● **PROBLEM TO WORK ON**: For the listing below, give the count of lines containing the string "posts" and nothing else.

● **TASK DATA**:
<<<<

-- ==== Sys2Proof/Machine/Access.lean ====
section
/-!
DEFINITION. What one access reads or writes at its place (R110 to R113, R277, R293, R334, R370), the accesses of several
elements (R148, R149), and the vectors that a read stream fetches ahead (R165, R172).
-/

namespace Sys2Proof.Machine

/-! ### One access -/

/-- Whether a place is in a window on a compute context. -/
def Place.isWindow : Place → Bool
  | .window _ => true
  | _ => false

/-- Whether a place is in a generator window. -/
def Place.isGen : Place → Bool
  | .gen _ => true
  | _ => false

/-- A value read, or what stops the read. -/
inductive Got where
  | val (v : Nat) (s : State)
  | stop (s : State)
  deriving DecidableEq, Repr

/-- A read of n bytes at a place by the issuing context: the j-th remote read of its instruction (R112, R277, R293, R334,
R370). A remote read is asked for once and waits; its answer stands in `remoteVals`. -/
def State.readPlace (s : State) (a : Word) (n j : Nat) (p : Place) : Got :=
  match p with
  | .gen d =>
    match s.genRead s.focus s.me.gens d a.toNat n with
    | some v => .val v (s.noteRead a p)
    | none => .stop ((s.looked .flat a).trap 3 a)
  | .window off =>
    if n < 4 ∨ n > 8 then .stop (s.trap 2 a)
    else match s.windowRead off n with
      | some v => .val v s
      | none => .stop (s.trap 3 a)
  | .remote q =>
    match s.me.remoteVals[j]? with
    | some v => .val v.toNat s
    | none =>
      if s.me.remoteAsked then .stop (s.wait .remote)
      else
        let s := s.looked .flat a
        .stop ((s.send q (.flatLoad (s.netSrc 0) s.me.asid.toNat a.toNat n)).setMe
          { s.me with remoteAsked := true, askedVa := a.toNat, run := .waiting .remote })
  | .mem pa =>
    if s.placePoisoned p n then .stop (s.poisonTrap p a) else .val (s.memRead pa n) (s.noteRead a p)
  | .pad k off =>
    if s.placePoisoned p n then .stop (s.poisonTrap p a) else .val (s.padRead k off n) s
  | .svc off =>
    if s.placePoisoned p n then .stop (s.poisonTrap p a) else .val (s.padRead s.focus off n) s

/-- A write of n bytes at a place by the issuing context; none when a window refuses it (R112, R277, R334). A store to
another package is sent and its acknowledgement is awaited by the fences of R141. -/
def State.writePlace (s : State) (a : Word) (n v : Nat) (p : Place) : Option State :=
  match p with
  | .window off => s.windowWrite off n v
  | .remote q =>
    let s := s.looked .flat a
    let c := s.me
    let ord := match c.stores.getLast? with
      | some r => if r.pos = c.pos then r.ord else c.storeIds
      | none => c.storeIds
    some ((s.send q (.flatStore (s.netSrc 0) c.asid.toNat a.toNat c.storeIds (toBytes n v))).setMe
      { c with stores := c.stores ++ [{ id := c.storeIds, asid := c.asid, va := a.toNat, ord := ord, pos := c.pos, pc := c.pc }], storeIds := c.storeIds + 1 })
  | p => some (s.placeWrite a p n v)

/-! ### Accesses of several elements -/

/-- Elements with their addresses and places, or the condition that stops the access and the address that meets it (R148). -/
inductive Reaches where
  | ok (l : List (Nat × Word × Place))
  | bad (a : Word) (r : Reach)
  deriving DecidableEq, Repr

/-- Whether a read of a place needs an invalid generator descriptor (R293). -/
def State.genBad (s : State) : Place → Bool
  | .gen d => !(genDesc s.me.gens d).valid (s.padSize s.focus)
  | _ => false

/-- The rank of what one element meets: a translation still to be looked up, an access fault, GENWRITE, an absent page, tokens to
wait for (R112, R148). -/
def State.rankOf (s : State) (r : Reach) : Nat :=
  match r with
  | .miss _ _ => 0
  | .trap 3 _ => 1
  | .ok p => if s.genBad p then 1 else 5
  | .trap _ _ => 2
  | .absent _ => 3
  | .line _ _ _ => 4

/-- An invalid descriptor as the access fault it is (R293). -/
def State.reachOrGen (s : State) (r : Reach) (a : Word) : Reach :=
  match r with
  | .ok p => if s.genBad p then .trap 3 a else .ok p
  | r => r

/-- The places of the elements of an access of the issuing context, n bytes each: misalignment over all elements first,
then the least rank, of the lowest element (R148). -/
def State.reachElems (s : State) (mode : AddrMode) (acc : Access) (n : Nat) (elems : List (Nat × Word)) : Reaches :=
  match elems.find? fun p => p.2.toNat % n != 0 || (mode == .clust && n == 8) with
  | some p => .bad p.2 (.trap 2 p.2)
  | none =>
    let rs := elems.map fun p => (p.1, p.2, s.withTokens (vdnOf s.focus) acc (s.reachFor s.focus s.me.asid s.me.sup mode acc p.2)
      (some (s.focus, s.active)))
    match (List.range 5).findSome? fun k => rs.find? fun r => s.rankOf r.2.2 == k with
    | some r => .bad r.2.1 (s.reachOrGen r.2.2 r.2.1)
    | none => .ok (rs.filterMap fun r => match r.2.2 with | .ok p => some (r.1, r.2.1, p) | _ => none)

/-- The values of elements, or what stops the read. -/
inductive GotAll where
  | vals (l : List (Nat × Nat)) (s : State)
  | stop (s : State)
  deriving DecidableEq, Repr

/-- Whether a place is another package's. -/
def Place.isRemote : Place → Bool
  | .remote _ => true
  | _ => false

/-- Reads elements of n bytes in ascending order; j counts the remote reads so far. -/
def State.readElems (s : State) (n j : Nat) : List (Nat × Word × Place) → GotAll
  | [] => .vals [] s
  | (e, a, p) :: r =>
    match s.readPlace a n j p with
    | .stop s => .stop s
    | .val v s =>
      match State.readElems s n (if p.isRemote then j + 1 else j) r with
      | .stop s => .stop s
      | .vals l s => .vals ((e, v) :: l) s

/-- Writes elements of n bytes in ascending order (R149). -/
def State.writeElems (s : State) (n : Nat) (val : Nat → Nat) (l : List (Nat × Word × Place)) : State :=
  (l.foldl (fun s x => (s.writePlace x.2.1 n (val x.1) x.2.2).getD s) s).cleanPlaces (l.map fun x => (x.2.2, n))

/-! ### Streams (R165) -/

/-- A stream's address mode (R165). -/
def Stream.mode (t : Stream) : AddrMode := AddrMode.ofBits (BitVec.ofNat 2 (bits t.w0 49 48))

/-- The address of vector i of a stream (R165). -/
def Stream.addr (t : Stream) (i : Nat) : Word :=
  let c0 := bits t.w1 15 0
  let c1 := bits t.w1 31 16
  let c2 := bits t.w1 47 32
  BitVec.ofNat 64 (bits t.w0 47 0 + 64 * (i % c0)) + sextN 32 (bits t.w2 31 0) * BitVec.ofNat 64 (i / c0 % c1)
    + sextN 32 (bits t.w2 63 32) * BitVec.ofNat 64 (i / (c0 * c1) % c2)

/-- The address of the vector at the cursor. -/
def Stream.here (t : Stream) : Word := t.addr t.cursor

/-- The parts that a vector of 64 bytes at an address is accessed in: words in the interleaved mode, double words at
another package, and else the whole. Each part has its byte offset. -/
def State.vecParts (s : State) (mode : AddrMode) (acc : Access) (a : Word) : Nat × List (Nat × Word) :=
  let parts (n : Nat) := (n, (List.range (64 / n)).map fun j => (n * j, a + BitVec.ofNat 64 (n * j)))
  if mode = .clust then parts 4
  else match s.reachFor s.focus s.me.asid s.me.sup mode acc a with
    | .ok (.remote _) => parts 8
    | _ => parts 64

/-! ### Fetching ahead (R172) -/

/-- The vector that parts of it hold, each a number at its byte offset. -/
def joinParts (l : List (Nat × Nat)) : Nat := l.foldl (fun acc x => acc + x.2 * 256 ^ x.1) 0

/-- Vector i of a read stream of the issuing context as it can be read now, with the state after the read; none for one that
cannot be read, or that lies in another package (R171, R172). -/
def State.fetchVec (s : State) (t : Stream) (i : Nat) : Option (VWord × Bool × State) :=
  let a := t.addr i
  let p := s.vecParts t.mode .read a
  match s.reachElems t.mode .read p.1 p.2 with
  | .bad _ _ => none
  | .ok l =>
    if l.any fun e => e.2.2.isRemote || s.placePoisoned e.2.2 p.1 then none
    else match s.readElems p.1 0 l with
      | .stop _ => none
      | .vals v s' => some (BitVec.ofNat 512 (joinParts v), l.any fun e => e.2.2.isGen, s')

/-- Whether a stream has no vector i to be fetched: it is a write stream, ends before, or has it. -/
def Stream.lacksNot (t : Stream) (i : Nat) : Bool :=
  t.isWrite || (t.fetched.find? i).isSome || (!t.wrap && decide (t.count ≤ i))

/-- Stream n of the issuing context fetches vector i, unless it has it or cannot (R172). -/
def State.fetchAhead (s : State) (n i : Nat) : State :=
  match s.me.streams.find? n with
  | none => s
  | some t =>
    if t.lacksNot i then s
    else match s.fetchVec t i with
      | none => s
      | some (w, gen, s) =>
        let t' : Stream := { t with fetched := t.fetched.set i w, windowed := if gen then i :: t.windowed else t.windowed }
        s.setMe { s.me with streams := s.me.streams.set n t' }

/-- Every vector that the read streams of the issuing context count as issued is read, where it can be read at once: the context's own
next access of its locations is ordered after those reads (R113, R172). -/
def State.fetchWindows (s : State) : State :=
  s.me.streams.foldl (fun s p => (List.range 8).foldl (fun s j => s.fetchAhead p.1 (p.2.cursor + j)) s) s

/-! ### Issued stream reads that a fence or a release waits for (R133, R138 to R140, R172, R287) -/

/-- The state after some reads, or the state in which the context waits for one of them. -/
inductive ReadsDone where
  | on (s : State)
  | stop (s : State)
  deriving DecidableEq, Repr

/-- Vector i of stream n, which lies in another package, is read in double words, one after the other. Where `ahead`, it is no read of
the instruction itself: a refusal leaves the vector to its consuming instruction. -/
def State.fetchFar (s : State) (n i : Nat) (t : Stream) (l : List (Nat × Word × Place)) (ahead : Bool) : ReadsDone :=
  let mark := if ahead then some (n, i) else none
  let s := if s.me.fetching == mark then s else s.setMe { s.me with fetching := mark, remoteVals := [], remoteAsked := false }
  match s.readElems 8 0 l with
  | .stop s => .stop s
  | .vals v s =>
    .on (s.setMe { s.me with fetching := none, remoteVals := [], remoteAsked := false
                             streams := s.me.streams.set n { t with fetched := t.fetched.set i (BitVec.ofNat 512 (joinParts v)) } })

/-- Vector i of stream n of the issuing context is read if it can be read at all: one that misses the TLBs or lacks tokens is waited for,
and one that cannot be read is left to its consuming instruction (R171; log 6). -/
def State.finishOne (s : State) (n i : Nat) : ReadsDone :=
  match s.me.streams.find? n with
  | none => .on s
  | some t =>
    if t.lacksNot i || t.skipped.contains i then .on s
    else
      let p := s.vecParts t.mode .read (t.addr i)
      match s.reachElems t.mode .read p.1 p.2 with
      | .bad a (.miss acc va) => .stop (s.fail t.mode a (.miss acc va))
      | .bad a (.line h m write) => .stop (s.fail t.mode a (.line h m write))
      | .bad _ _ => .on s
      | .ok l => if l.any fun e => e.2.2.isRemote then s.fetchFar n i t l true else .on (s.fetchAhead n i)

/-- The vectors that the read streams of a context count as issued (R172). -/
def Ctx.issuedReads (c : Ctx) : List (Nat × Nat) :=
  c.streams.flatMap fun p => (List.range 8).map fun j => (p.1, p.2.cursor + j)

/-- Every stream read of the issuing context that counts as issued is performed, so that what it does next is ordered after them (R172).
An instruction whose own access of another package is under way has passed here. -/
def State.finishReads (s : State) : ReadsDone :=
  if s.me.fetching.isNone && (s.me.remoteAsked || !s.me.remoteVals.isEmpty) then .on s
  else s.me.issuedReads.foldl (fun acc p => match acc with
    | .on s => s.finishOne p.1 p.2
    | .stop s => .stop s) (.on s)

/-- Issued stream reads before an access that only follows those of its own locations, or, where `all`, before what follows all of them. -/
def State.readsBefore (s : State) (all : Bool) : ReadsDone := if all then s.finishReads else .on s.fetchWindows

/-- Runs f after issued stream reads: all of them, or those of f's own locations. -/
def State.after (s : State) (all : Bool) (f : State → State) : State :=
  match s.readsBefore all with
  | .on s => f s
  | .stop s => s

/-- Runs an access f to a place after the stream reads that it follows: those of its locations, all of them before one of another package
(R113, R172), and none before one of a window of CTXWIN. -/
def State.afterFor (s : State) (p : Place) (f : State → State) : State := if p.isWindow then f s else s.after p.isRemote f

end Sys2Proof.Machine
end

>>>>
<<<<

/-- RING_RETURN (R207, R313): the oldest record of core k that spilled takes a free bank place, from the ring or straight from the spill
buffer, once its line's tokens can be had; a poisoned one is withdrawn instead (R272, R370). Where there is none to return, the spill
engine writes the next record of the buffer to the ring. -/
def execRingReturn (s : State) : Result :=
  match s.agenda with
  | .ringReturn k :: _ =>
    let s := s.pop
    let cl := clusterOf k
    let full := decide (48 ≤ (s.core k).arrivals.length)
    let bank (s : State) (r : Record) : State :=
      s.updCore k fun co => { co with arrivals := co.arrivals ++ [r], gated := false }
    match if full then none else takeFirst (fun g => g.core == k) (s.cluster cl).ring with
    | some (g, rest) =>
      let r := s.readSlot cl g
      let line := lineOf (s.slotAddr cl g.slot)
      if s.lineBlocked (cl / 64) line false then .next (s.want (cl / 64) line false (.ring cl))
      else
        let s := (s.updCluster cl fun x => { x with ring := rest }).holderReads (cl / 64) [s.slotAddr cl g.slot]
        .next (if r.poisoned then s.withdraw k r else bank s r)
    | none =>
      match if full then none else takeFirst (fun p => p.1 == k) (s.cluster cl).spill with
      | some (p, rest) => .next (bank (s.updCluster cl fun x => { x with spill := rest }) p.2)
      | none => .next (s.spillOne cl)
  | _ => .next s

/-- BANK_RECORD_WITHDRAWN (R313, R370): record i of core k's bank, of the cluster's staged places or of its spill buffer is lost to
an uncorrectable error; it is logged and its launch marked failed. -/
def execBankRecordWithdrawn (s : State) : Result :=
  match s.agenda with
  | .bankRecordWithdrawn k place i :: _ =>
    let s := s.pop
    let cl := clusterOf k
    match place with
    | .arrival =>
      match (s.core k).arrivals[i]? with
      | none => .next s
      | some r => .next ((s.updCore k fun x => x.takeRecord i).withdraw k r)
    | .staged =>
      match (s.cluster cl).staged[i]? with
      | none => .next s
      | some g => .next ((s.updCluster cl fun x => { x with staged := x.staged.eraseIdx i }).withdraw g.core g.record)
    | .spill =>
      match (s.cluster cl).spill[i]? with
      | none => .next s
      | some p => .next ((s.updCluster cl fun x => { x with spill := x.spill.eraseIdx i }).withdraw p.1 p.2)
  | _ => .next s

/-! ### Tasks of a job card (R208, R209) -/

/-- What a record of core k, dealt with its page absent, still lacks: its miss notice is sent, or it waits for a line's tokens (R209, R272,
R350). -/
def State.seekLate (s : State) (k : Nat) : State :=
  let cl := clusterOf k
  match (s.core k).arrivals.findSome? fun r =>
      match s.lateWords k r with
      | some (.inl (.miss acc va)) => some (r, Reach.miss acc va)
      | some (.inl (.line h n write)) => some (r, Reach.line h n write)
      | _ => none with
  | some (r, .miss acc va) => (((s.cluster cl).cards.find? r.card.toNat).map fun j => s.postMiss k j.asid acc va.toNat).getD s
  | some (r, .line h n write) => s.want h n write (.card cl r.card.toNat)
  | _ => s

>>>>
<<<<

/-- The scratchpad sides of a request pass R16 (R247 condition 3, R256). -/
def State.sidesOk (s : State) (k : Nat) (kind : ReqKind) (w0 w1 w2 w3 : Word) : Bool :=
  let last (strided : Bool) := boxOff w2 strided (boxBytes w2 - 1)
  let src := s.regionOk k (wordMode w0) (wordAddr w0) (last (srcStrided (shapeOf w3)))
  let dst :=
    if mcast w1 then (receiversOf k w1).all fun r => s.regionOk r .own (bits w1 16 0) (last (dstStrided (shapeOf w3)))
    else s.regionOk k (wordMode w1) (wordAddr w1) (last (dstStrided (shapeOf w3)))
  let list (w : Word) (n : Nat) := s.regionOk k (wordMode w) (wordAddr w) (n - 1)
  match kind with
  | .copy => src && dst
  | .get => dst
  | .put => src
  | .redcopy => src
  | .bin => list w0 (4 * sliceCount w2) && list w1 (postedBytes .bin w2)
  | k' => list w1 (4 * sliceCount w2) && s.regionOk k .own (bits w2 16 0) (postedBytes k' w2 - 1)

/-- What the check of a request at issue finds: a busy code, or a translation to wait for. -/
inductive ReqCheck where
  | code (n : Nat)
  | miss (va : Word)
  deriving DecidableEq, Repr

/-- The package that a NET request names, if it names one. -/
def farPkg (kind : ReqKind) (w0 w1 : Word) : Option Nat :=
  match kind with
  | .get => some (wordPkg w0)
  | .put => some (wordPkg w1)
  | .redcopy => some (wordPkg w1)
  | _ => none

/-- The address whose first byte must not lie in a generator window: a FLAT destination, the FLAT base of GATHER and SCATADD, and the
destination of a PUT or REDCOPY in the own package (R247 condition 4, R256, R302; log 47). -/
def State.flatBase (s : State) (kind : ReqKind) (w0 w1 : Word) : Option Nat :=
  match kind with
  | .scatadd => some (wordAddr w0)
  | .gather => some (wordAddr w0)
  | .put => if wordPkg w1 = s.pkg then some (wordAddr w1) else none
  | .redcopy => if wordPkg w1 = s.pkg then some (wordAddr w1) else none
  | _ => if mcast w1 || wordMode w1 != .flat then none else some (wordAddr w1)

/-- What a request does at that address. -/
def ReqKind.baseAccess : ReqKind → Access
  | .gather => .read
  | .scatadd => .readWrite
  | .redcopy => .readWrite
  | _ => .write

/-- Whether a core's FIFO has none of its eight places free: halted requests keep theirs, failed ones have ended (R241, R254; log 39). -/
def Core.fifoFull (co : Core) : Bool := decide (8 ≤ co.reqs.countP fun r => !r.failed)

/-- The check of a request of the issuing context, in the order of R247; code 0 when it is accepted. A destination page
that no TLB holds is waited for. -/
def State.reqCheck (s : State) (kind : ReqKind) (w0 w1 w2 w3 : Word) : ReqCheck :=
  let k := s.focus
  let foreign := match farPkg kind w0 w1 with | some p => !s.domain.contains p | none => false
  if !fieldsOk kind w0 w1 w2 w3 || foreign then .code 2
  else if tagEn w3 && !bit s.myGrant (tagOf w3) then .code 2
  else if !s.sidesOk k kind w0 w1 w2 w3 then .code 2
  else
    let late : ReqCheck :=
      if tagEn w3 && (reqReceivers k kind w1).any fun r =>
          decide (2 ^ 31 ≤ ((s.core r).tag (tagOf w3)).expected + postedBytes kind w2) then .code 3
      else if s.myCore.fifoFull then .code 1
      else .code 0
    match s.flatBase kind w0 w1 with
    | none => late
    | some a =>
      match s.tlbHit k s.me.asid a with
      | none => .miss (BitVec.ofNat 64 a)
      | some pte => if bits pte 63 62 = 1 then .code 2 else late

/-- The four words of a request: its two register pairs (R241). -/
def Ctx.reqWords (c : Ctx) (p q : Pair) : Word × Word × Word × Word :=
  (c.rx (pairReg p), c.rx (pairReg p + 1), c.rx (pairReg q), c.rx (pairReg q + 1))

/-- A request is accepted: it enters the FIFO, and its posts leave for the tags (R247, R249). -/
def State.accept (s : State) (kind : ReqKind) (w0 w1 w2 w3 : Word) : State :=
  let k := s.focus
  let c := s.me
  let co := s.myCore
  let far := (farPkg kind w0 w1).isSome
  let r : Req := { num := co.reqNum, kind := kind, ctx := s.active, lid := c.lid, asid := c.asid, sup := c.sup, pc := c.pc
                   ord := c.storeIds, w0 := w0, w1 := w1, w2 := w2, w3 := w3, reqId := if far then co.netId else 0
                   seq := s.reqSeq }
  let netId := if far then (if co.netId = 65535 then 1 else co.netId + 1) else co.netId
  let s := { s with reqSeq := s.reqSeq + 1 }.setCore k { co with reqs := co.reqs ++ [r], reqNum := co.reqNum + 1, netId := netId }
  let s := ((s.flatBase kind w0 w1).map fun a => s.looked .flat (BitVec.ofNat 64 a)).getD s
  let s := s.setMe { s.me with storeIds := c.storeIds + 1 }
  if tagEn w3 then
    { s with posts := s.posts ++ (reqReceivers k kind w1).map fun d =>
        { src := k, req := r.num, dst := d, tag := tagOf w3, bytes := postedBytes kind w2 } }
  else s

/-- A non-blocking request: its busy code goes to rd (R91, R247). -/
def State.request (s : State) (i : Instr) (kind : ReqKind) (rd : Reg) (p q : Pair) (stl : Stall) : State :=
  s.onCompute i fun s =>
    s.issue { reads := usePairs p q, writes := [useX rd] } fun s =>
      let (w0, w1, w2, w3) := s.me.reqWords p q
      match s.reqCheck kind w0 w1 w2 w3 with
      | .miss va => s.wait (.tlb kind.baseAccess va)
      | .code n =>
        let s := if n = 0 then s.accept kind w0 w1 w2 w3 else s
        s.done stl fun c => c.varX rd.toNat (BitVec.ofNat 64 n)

>>>>

● **YOUR SOLUTION**: 2